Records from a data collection
☆ ☆ ☆ ☆ ☆

/-- A command taken while RST_N is low does nothing. -/
theorem event_low (f : State → State) (s : State) (h : s.pins.rstN = false) : event f s = .next s := by
  simp [event, h]

end Sys2Proof.Machine
end

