-- ==== Sys2Proof/Tests/Slice0.lean ====
section
/-! SUPPORT. The model's own tests on small states, the smoke test of the operand check, and for each statement with
hypotheses a state and operands that meet them. -/

namespace Sys2Proof.Tests
open Sys2Proof Sys2Proof.Machine

/-! ## Small states -/

/-- A command answers a next state with a property. -/
def gives (c : Instr) (s : State) (p : State → Bool) : Bool :=
  match exec c s with
  | .next t => p t
  | .fault _ => false
  | .refused _ => false

/-- A port that has trained. -/
def upPort : PortState :=
  { PortState.initial with link := .up, rate := some .kbit2500, trainCount := 16, trainRate := some .kbit2500 }

/-- Both ports UP, nothing enumerated. -/
def linked2 : State := { State.reset with trunk := { Trunk.initial with portA := upPort, portB := upPort } }

/-- Enumerated as node 1 with head port A. -/
def numbered : State :=
  { linked2 with
    trunk := { linked2.trunk with headPort := some .A, address := some 1 }
    node := { NodeControl.initial with state := .standby } }

/-- A channel with its lock home. -/
def homeChannel : TiltChannel := { TiltChannel.initial with state := .locked, lockTimer := none }

/-- Both channels LOCKED. -/
def parked : State := { numbered with tilt := { Tilt.initial with ch1 := homeChannel, ch2 := homeChannel } }

/-- A bank with the entries 62 for class 12 and 70 for class 14, VERIFIED. -/
def loadedBank : Bank :=
  { rows := ((List.replicate 32 (List.replicate 16 0)).set 12 (List.replicate 16 62)).set 14 (List.replicate 16 70)
    thresholds := [1000, 1400, 1800, 2200, 2600, 3000, 3400, 3800, 4200, 4600, 5000, 5150, 5300, 5500, 5700]
    state := .verified }

def left12 : Profile := { cls := 12, hand := .left, cant := 60 }
def right14 : Profile := { cls := 14, hand := .right, cant := 70 }
def straight : Profile := { cls := 0, hand := .none, cant := 0 }

/-- The segments of TABLE 1-V. -/
def g100 : Segment := ⟨100, 1250000, 4000, .constant, straight, none, none, false⟩
def g101 : Segment := ⟨101, 1254000, 600, .spiral left12, straight, none, some 60, false⟩
def g102 : Segment := ⟨102, 1254600, 2200, .constant, left12, none, none, false⟩
def g103 : Segment := ⟨103, 1256800, 450, .spiral right14, left12, none, some 80, false⟩
def g104 : Segment := ⟨104, 1257250, 1800, .constant, right14, some 50, none, false⟩
def g105 : Segment := ⟨105, 1259050, 500, .spiral straight, right14, none, none, false⟩

/-- The parameters of TABLE 4-IV. -/
def passageParams : Params :=
  { Params.initial with
    carOffset := 1900, carOffsetValid := true, bogieOffset1 := 95, bogieOffset1Valid := true, bogieOffset2 := -95
    bogieOffset2Valid := true, wheelFactor := 4736, wheelFactorValid := true, period := 50, rollRate := 100 }

/-- A node that meets the five preconditions of ENABLE, with the route of TABLE 1-V from segment 102. -/
def ready : State :=
  { parked with
    window := { RouteWindow.initial with segments := [g102, g103, g104, g105] }
    tables := { Tables.initial with bankA := loadedBank }
    odometry := { Odometry.initial with pNode := 1256540, aligned := true, speed := 2000, lastSequence := some 9 }
    node := { parked.node with params := passageParams }
    supervision := { Supervision.initial with stage := .fresh, timer := some 250000 } }

/-- A channel that tilts. -/
def tiltingChannel : TiltChannel := { TiltChannel.initial with state := .tracking, lockTimer := none }

/-- A node that tilts, at a position and with its last demands. -/
def tilting (p d1 d2 : Int) : State :=
  { ready with
    odometry := { ready.odometry with pNode := p }
    generator := { ready.generator with last1 := d1, last2 := d2, period := 50 }
    tilt := { Tilt.initial with ch1 := tiltingChannel, ch2 := tiltingChannel }
    node := { ready.node with state := .active } }

/-- The pair is UNLOCKING. -/
def unlocking : State :=
  { ready with
    tilt :=
      { Tilt.initial with ch1 := homeChannel.enterUnlocking, ch2 := homeChannel.enterUnlocking }
    node := { ready.node with state := .active, unlockTimer := some 1500000 } }

/-- In SAFE with both channels LOCKED. -/
def safe : State := { parked with node := { parked.node with state := .safe } }

/-- A node in WINDDOWN whose channels return. -/
def windingDown : State :=
  { tilting 1256540 0 0 with
    tilt := { Tilt.initial with
      ch1 := { tiltingChannel with state := .returning }, ch2 := { tiltingChannel with state := .returning } }
    node := { (tilting 1256540 0 0).node with state := .winddown } }

/-- The exchange of a channel's drive, with its window open. -/
def frameOf (c : Channel) (demand : Int) (lock : LockRequest) : DemandFrame :=
  { drive := c, sequence := 5, demand := demand, lock := lock }

/-- A state that listens for the drive of a frame. -/
def listening (s : State) (f : DemandFrame) : State :=
  { s with tilt := { s.tilt with phase := .listening f, window := some 2000 } }

/-- A broadcast on port A. -/
def cast : Arrival := { port := .A, dest := 0, source := 32, tag := 7 }

/-- A telegram for node 1 on port A. -/
def mine : Arrival := { port := .A, dest := 1, source := 32, tag := 9 }

/-- A telegram for another node. -/
def stray : Telegram := { kind := 21, dest := 5, source := 32, tag := 3, payload := [] }

/-- A telegram for the supervisor. -/
def upward : Telegram := { kind := 32, dest := 32, source := 5, tag := 3, payload := [22, 0, 0, 0] }

/-- A SEGMENT payload with spare fields that are not 0. -/
def segmentBody (id start length kind : Nat) (entry exit : Nat × Nat × Nat) (flags : Nat) : SegmentBody where
  id := BitVec.ofNat 16 id
  start := BitVec.ofNat 32 start
  length := BitVec.ofNat 16 length
  kind := byteOf kind
  entryClass := byteOf entry.1
  entryHand := byteOf entry.2.1
  entryCant := byteOf entry.2.2
  exitClass := byteOf exit.1
  exitHand := byteOf exit.2.1
  exitCant := byteOf exit.2.2
  tiltLimit := 50
  rateLimit := 60
  flags := byteOf flags

/-- The result and detail of the newest reply in the own queue. -/
def answer (s : State) : List Byte := ((s.trunk.own.getLast?.map (·.payload)).getD []).take 4

/-! ## Operands: the smoke test of the operand check -/

theorem test_wf_refuses_port_rows :
    Instr.wf (.portUp .A []) = false ∧
    Instr.wf (.receptionCheckFailure .A { symbolError := false, bytes := stray.bytes }) = false ∧
    Instr.wf (.passThroughTelegram .A { stray with payload := [1] }) = false ∧
    Instr.wf (.feedbackFrame []) = false := by decide +kernel

theorem test_wf_refuses_unknown_kind_operands :
    Instr.wf (.unknownKind .A { upward with dest := 1, payload := [] }) = false ∧
    Instr.wf (.unknownKind .A { upward with dest := 17 }) = false ∧
    Instr.wf (.unknownKind .A { stray with dest := 1 }) = false := by decide +kernel

theorem test_wf_refuses_addressed_broadcasts :
    Instr.wf (.position mine ⟨1, 0, 0, 0, 0⟩) = false ∧ Instr.wf (.segment mine (segmentBody 1 0 1 0 (0,0,0) (0,0,0) 0)) = false ∧
    Instr.wf (.withdraw mine 3 0) = false ∧ Instr.wf (.snapshot mine) = false ∧ Instr.wf (.enumerate mine 1) = false := by
  decide +kernel

theorem test_wf_refuses_broadcast_management :
    Instr.wf (.param cast 1 0) = false ∧ Instr.wf (.tableWrite cast 2 [⟨1, 0, 0⟩]) = false ∧
    Instr.wf (.tableThresholds cast 2 0 [1]) = false ∧ Instr.wf (.tableTrim cast 2 1 1) = false ∧
    Instr.wf (.bankVerify cast 2) = false ∧ Instr.wf (.bankSwap cast) = false ∧ Instr.wf (.enable cast) = false ∧
    Instr.wf (.disable cast) = false ∧ Instr.wf (.release cast) = false ∧ Instr.wf (.clearFaults cast) = false ∧
    Instr.wf (.reset cast) = false ∧ Instr.wf (.malformedCommand cast 0) = false := by decide +kernel

theorem test_wf_refuses_broadcast_queries :
    Instr.wf (.queryStatus cast 0 0) = false ∧ Instr.wf (.queryWindow cast 0 0) = false ∧
    Instr.wf (.querySegment cast 0 0) = false ∧ Instr.wf (.queryTableRow cast 1 0) = false ∧
    Instr.wf (.queryThresholds cast 1 0) = false ∧ Instr.wf (.queryFaults cast 0 0) = false ∧
    Instr.wf (.querySnapshot cast 0 0) = false ∧ Instr.wf (.querySnapshotPeek cast 0 0) = false ∧
    Instr.wf (.queryParam cast 1 0) = false ∧ Instr.wf (.queryCounters cast 0 0) = false ∧
    Instr.wf (.malformedQuery cast 0 0 0) = false := by decide +kernel

theorem test_wf_refuses_lengths_and_codes :
    Instr.wf (.tableWrite mine 2 []) = false ∧ Instr.wf (.tableWrite mine 2 (List.replicate 8 ⟨1, 0, 0⟩)) = false ∧
    Instr.wf (.tableThresholds mine 2 0 []) = false ∧ Instr.wf (.tableThresholds mine 2 0 (List.replicate 16 1)) = false ∧
    Instr.wf (.malformedCommand mine 1) = false ∧ Instr.wf (.malformedCommand mine 5) = false ∧
    Instr.wf (.malformedQuery mine 1 0 0) = false ∧ Instr.wf (.malformedQuery mine 10 0 0) = false ∧
    Body.wf (.tableWrite 2 []) = false ∧ Body.wf (.tableThresholds 2 0 []) = false := by decide +kernel

theorem test_wf_takes_the_rows :
    Instr.wf (.tableWrite mine 2 (List.replicate 7 ⟨1, 0, 0⟩)) = true ∧ Instr.wf (.malformedCommand mine 6) = true ∧
    Instr.wf (.malformedQuery mine 11 0 0) = true ∧ Instr.wf (.enumerate cast 1) = true ∧
    Instr.wf (.unknownKind .A { upward with dest := 1 }) = true ∧ Instr.wf (.passThroughTelegram .A stray) = true := by
  decide +kernel

/-! ## Formats (chapter 10) -/

/-- The ASCII digits 1 to 9 give 29B1 hex (R166). -/
theorem test_crc16 : crc16 [49, 50, 51, 52, 53, 54, 55, 56, 57] = 0x29B1#16 := by decide +kernel

/-- A REPORT that is refused with a detail, byte by byte (TABLE 10-V). -/
theorem test_report_head :
    gives (.queryParam mine 21 0) ready (fun t =>
      decide (t.trunk.own = [{ kind := 33, dest := 32, source := 1, tag := 9, payload := [9, 4, 1, 1] }])) = true := by
  decide +kernel

/-- The lock request of each channel state (TABLE 5-IV). -/
theorem test_lock_requests :
    [ChannelState.locked, .unlocking, .tracking, .returning, .locking, .failed].map ChannelState.lockRequest =
      [.engage, .release, .release, .release, .engage, .engage] := by decide

/-- The same characters give F4 hex (R169). -/
theorem test_crc8 : crc8 [49, 50, 51, 52, 53, 54, 55, 56, 57] = 0xF4#8 := by decide +kernel

/-- The header of TABLE 10-I and the payload of TABLE 10-III, most significant bytes first. -/
theorem test_position_bytes :
    ((Body.position ⟨0x1234, 0x0033E901, 2000, 1, 1⟩).telegram cast).covered =
      [1, 0, 32, 0, 7, 10, 0x12, 0x34, 0x00, 0x33, 0xE9, 0x01, 0x07, 0xD0, 1, 1] := by decide +kernel

/-- The payload of TABLE 10-IV for segment 101. -/
theorem test_segment_bytes :
    (Body.segment (segmentBody 101 1254000 600 1 (0, 0, 0) (12, 1, 60) 2)).payload =
      [0, 101, 0x00, 0x13, 0x22, 0x70, 0x02, 0x58, 1, 0, 0, 0, 12, 1, 60, 50, 60, 2] := by decide +kernel

/-- A DEMAND frame of TABLE 10-VI with a negative demand. -/
theorem test_demand_chars : (frameOf .CH2 (-62) .release).fields = [2, 5, 0xC2, 2] := by decide +kernel

/-- A character on the drive link: start bit, 31 hex least significant bit first, stop bit; a stop bit at 0 is a framing
error (R169). -/
theorem test_character_bits :
    (LineChar.ofByte 0x31).line = [false, true, false, false, false, true, true, false, false, true] ∧
    ({ bits := 0x055 } : LineChar).framingError = true ∧ ({ bits := 0x155 } : LineChar).framingError = false ∧
    ({ bits := 0x155 } : LineChar).data = 0x55 := by decide +kernel

/-- A frame whose bytes are right and whose last stop bit is 0 is a CHECK defect (R91, R92, R169). -/
theorem test_framing_error :
    gives (.feedbackFrame
        ((goodFrame (frameOf .CH1 0 .engage) 0 .engaged 0).dropLast ++
          ((goodFrame (frameOf .CH1 0 .engage) 0 .engaged 0).drop 6).map (fun c => { bits := c.bits &&& 0xFF })))
      (listening (ready.setChannel .CH1 { homeChannel with misses := 2 }) (frameOf .CH1 0 .engage))
      (fun t => decide (t.supervision.faults.map (fun r => (r.cls, r.detail)) = [(.feedback, 4)])) = true := by
  decide +kernel

/-- The transmit rates of R171. -/
theorem test_rate_sel :
    rateOfStrap false false = .kbit1250 ∧ rateOfStrap false true = .kbit2500 ∧ rateOfStrap true false = .kbit5000 ∧
    rateOfStrap true true = .kbit1250 := by decide

/-- The permitted lengths of TABLE 10-II at the ends of their ranges. -/
theorem test_permitted_lengths :
    [4, 7, 22, 25, 5].map (permittedLength 17) = [true, true, true, false, false] ∧
    [4, 32, 34, 5].map (permittedLength 18) = [true, true, false, false] ∧
    [3, 4, 40, 41].map (permittedLength 33) = [false, true, true, false] ∧
    [0, 40, 41].map (permittedLength 99) = [true, true, false] := by decide +kernel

☆ ☆ ☆ ☆ ☆

__Work required__
Print only the lines from the top of the data above down to the line holding "state := .verified", inclusive.

__Task solution__
/-- A command taken while RST_N is low does nothing. -/
theorem event_low (f : State → State) (s : State) (h : s.pins.rstN = false) : event f s = .next s := by
  simp [event, h]

end Sys2Proof.Machine
end

-- ==== Sys2Proof/Tests/Slice0.lean ====
section
/-! SUPPORT. The model's own tests on small states, the smoke test of the operand check, and for each statement with
hypotheses a state and operands that meet them. -/

namespace Sys2Proof.Tests
open Sys2Proof Sys2Proof.Machine

/-! ## Small states -/

/-- A command answers a next state with a property. -/
def gives (c : Instr) (s : State) (p : State → Bool) : Bool :=
  match exec c s with
  | .next t => p t
  | .fault _ => false
  | .refused _ => false

/-- A port that has trained. -/
def upPort : PortState :=
  { PortState.initial with link := .up, rate := some .kbit2500, trainCount := 16, trainRate := some .kbit2500 }

/-- Both ports UP, nothing enumerated. -/
def linked2 : State := { State.reset with trunk := { Trunk.initial with portA := upPort, portB := upPort } }

/-- Enumerated as node 1 with head port A. -/
def numbered : State :=
  { linked2 with
    trunk := { linked2.trunk with headPort := some .A, address := some 1 }
    node := { NodeControl.initial with state := .standby } }

/-- A channel with its lock home. -/
def homeChannel : TiltChannel := { TiltChannel.initial with state := .locked, lockTimer := none }

/-- Both channels LOCKED. -/
def parked : State := { numbered with tilt := { Tilt.initial with ch1 := homeChannel, ch2 := homeChannel } }

/-- A bank with the entries 62 for class 12 and 70 for class 14, VERIFIED. -/
def loadedBank : Bank :=
  { rows := ((List.replicate 32 (List.replicate 16 0)).set 12 (List.replicate 16 62)).set 14 (List.replicate 16 70)
    thresholds := [1000, 1400, 1800, 2200, 2600, 3000, 3400, 3800, 4200, 4600, 5000, 5150, 5300, 5500, 5700]
    state := .verified }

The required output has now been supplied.